Looking at the mapping information below the image we can see the three separate similar content regions that each gain their own colour in the rendering process.

Copying and further insertion changes

[1, 7) => [1, 7)
[14, 51) => [7, 44)
[76, 77) => [44, 45)
[82, 90) => [14, 22)

The final set of changes adds the new text ' was so happy.', but also transcludes the content 'old man' from before the new text. The blue 'old man' indicates this near the bottom of the left text, and connects back to the base edition text.

Looking at the mapping information below the image we can see the same mappings as before, with the addition of the fourth line that is the transcluded 'old man' section. This results in two mappings onto the original 'old man' section in the base edition.

Udanax-Gold Implementation

The requirements for the demo differencing feature was gathered from a few comments around the Udanax-Gold behaviour. The implementation was done from scratch so could well miss out on some critical features and performance ideas from the original.

One aspect of the Udanax-Gold implementation is its apparent ability to work on documents with a more general sense of element position, based on a coordinate-space. This is one area where standard differencing tools are very weak, and they can generally only be constructively applied to differences between text documents. The author assumes that given a two-dimensional image of a face, if a second edition of the image was created by painting the eyes green, then a differencing operation between these images would properly highlight that the pixels making up the eyes have changed. This might be particular interest with collage works or manipulations made to photographs in newspapers or magazines.

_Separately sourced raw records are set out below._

/-- A collision is a set bit of the sprite on a lit pixel (R123). -/
theorem State.drawing_collision :
    (s.drawing x y d).collision = true ↔
      ∃ r < 32, ∃ c < 64, Display.pixel s.disp r c = true ∧ s.spritePixel x y d r c = true := by
  rcases hrect with rfl | ⟨hx, hy⟩
  · constructor
    · intro h
      cases h
    · rintro ⟨r, -, c, -, -, hset⟩
      have := State.spritePixel_rect hset
      omega
  · rw [State.drawing, drawRows_collision _ _ _ _ _ _ hy (by omega)]
    constructor
    · rintro (h | ⟨r, hr, b, hb, hlit, hset⟩)
      · cases h
      · exact ⟨_, by omega, _, by omega, hlit, (s.spritePixel_inside x y hr hb).trans hset⟩
    · rintro ⟨r, -, c, -, hlit, hset⟩
      obtain ⟨⟨hr, hr'⟩, hc, hc'⟩ := State.spritePixel_rect hset
      obtain ⟨r, rfl⟩ := Nat.exists_eq_add_of_le hr
      obtain ⟨c, rfl⟩ := Nat.exists_eq_add_of_le hc
      have hb : c < 8 := by omega
      have hd : r < d := by omega
      exact .inr ⟨r, hd, c, hb, hlit, (s.spritePixel_inside x y hd hb).symm.trans hset⟩

/-- A collision is a pixel that goes from lit to unlit. -/
theorem State.drawing_collision_iff_put_out :
    (s.drawing x y d).collision = true ↔
      ∃ r < 32, ∃ c < 64, Display.pixel s.disp r c = true ∧ Display.pixel (s.drawing x y d).disp r c = false := by
  have hiff (r c : Nat) : (Display.pixel s.disp r c = true ∧ s.spritePixel x y d r c = true) ↔
      (Display.pixel s.disp r c = true ∧ Display.pixel (s.drawing x y d).disp r c = false) := by
    rw [State.drawing_pixel hrect]
    refine and_congr_right fun hlit => ?_
    rw [hlit, Bool.true_xor, Bool.not_eq_false']
  simp only [State.drawing_collision hrect, hiff]

/-- The flag tells whether some pixel went from lit to unlit (R123). -/
theorem State.drawn_flag_cases :
    ((s.drawn x y d).reg 15 = 1#8 ∧ ∃ r < 32, ∃ c < 64,
      Display.pixel s.disp r c = true ∧ Display.pixel (s.drawn x y d).disp r c = false) ∨
    ((s.drawn x y d).reg 15 = 0#8 ∧ ∀ r < 32, ∀ c < 64,
      Display.pixel s.disp r c = true → Display.pixel (s.drawn x y d).disp r c = true) := by
  rw [State.drawn_flag]
  have hiff := State.drawing_collision_iff_put_out hrect
  cases hcollision : (s.drawing x y d).collision
  case true => exact .inl ⟨rfl, hiff.mp hcollision⟩
  case false =>
    refine .inr ⟨rfl, fun r hr c hc hlit => Bool.eq_true_of_not_eq_false fun hout => ?_⟩
    rw [hiff.mpr ⟨r, hr, c, hc, hlit, hout⟩] at hcollision
    cases hcollision

end

/-! ### DRAW with its rectangle inside, and outside (R122) -/

/-- `DRAW` with no rows, or with the sprite in memory and the rectangle on the display, draws. -/
theorem exec_draw_of_inside {d : Fin 16}
    (h : d.val = 0 ∨ (s.I.toNat + d.val ≤ 4096 ∧ (s.reg x).toNat ≤ 56 ∧ (s.reg y).toNat + d.val ≤ 32)) :
    exec (.draw x y d) s = .next (s.drawn x y d.val) := by
  rcases execDraw_cases x y d s with ⟨hout, _⟩ | ⟨hout, _⟩ | ⟨_, e⟩
  · omega
  · omega
  · exact e

/-- Settles O49: the pixels by `State.drawing_pixel`, those outside and the registers by the frame of `DRAW`. -/
theorem drawTogglesTheSprite : Obligations.DrawTogglesTheSprite := by
  intro x y d s hin
  have hexec := exec_draw_of_inside hin
  have hrect := hin.imp_right And.right
  refine ⟨_, hexec, fun r hr b hb => ?_, fun r _ c _ hout => draw_pixel_outside hexec hout,
    State.drawn_flag_cases hrect, s.drawn_sameRegsBut x y d.val, rfl, rfl, rfl⟩
  rw [← s.spritePixel_inside x y hr hb]
  exact State.drawing_pixel hrect _ _

/-- Settles O50: the other two ends of `execDraw_cases` are excluded by the bounds. -/
theorem drawOutsideIsFatal : Obligations.DrawOutsideIsFatal := by
  intro x y d s hd
  constructor
  · intro hout
    rcases execDraw_cases x y d s with ⟨_, e⟩ | ⟨hin, _⟩ | ⟨hin, _⟩
    · exact ⟨_, e, rfl⟩
    · omega
    · omega
  · intro hin hrect
    rcases execDraw_cases x y d s with ⟨hout, _⟩ | ⟨_, e⟩ | ⟨hon, _⟩
    · omega
    · exact ⟨_, e, rfl⟩
    · omega

/-- Settles O51: the second `DRAW` finds the same sprite at the same place, and XORing with it twice changes nothing. -/
theorem drawTwiceRestoresTheDisplay : Obligations.DrawTwiceRestoresTheDisplay := by
  intro x y d s hx15 hy15 hin
  let t := s.drawn x y d.val
  have hx : t.reg x = s.reg x := s.drawn_sameRegsBut x y d.val x hx15
  have hy : t.reg y = s.reg y := s.drawn_sameRegsBut x y d.val y hy15
  have hin' : d.val = 0 ∨ (t.I.toNat + d.val ≤ 4096 ∧ (t.reg x).toNat ≤ 56 ∧ (t.reg y).toNat + d.val ≤ 32) := by
    rw [hx, hy]; exact hin
  refine ⟨t, t.drawn x y d.val, exec_draw_of_inside hin, exec_draw_of_inside hin',
    Display.ext_pixel _ _ fun r _ c _ => ?_⟩
  calc Display.pixel (t.drawing x y d.val).disp r c
      = (Display.pixel t.disp r c ^^ t.spritePixel x y d.val r c) :=
        State.drawing_pixel (hin'.imp_right And.right) r c
    _ = ((Display.pixel s.disp r c ^^ s.spritePixel x y d.val r c) ^^ s.spritePixel x y d.val r c) := by
        rw [State.spritePixel_congr hx hy rfl rfl]
        exact congrArg (· ^^ _) (State.drawing_pixel (hin.imp_right And.right) r c)
    _ = Display.pixel s.disp r c := by rw [Bool.xor_assoc, Bool.xor_self, Bool.xor_false]

end Sys2Proof.Machine
end

section
/-!
SUPPORT. The ports of the core (spec/45_host_interface.md): the answers of the step port, the inspection port, and that
only `RAND` looks at the random port.
-/

namespace Sys2Proof.Machine

variable {s t : State} {i : Instr}

/-! ### The terminal statuses (R133) -/

theorem step_of_halted (h : s.status = .halted) : step s = .fault .stepAfterHalt := by
  simp only [step, h]

theorem step_of_faulted {f : FaultRecord} (h : s.status = .faulted f) : step s = .fault (.stepAfterFatal f) := by
  simp only [step, h]

/-- A request that finds no step is not answered (R133). -/
theorem answer_of_step_fault {r : Fault} (h : step s = .fault r) : answer s = none := by
  simp only [answer, h]

/-- Settles O11: `step` reads the latch first, and without a step there is no answer. -/
theorem terminalStatusHasNoStep : Obligations.TerminalStatusHasNoStep := fun _ =>
  ⟨fun h => ⟨step_of_halted h, answer_of_step_fault (step_of_halted h)⟩,
    fun _ h => ⟨step_of_faulted h, answer_of_step_fault (step_of_faulted h)⟩⟩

The performance of the demo is hampered by the need to walk root-ward up ent trees from the leafs to find if a content element is present for a specific edition and revision. Udanax-Gold incorporates some significant performance optimisations in this area courtesy of canopies to help it quickly reject items not in the matching edition.

On a minor note, the Udanax-Gold sharedWith method returns an edition holding the mapping results rather than the primitive collection used in the demo.

Endorsements

An endorsement is a tag composed of a club and ID that can be associated with an edition or work. It is the primitive means to filter out elements from collected results at the application level. Endorsements can also be used to define the type and nature of content.

Implementation

Endorsements are introduced to an edition or work with the endorse: message, and removed with the retract: message. The collection of endorsements associated with the content acts as a set, so duplicates by equality are not kept. The Endorsement class is a simple information holder with a pair of IDs. The first ID is that of a club, and the second can be of anything. One possibility for the second ID is to be that of a work or edition that describes the endorsement for human readers.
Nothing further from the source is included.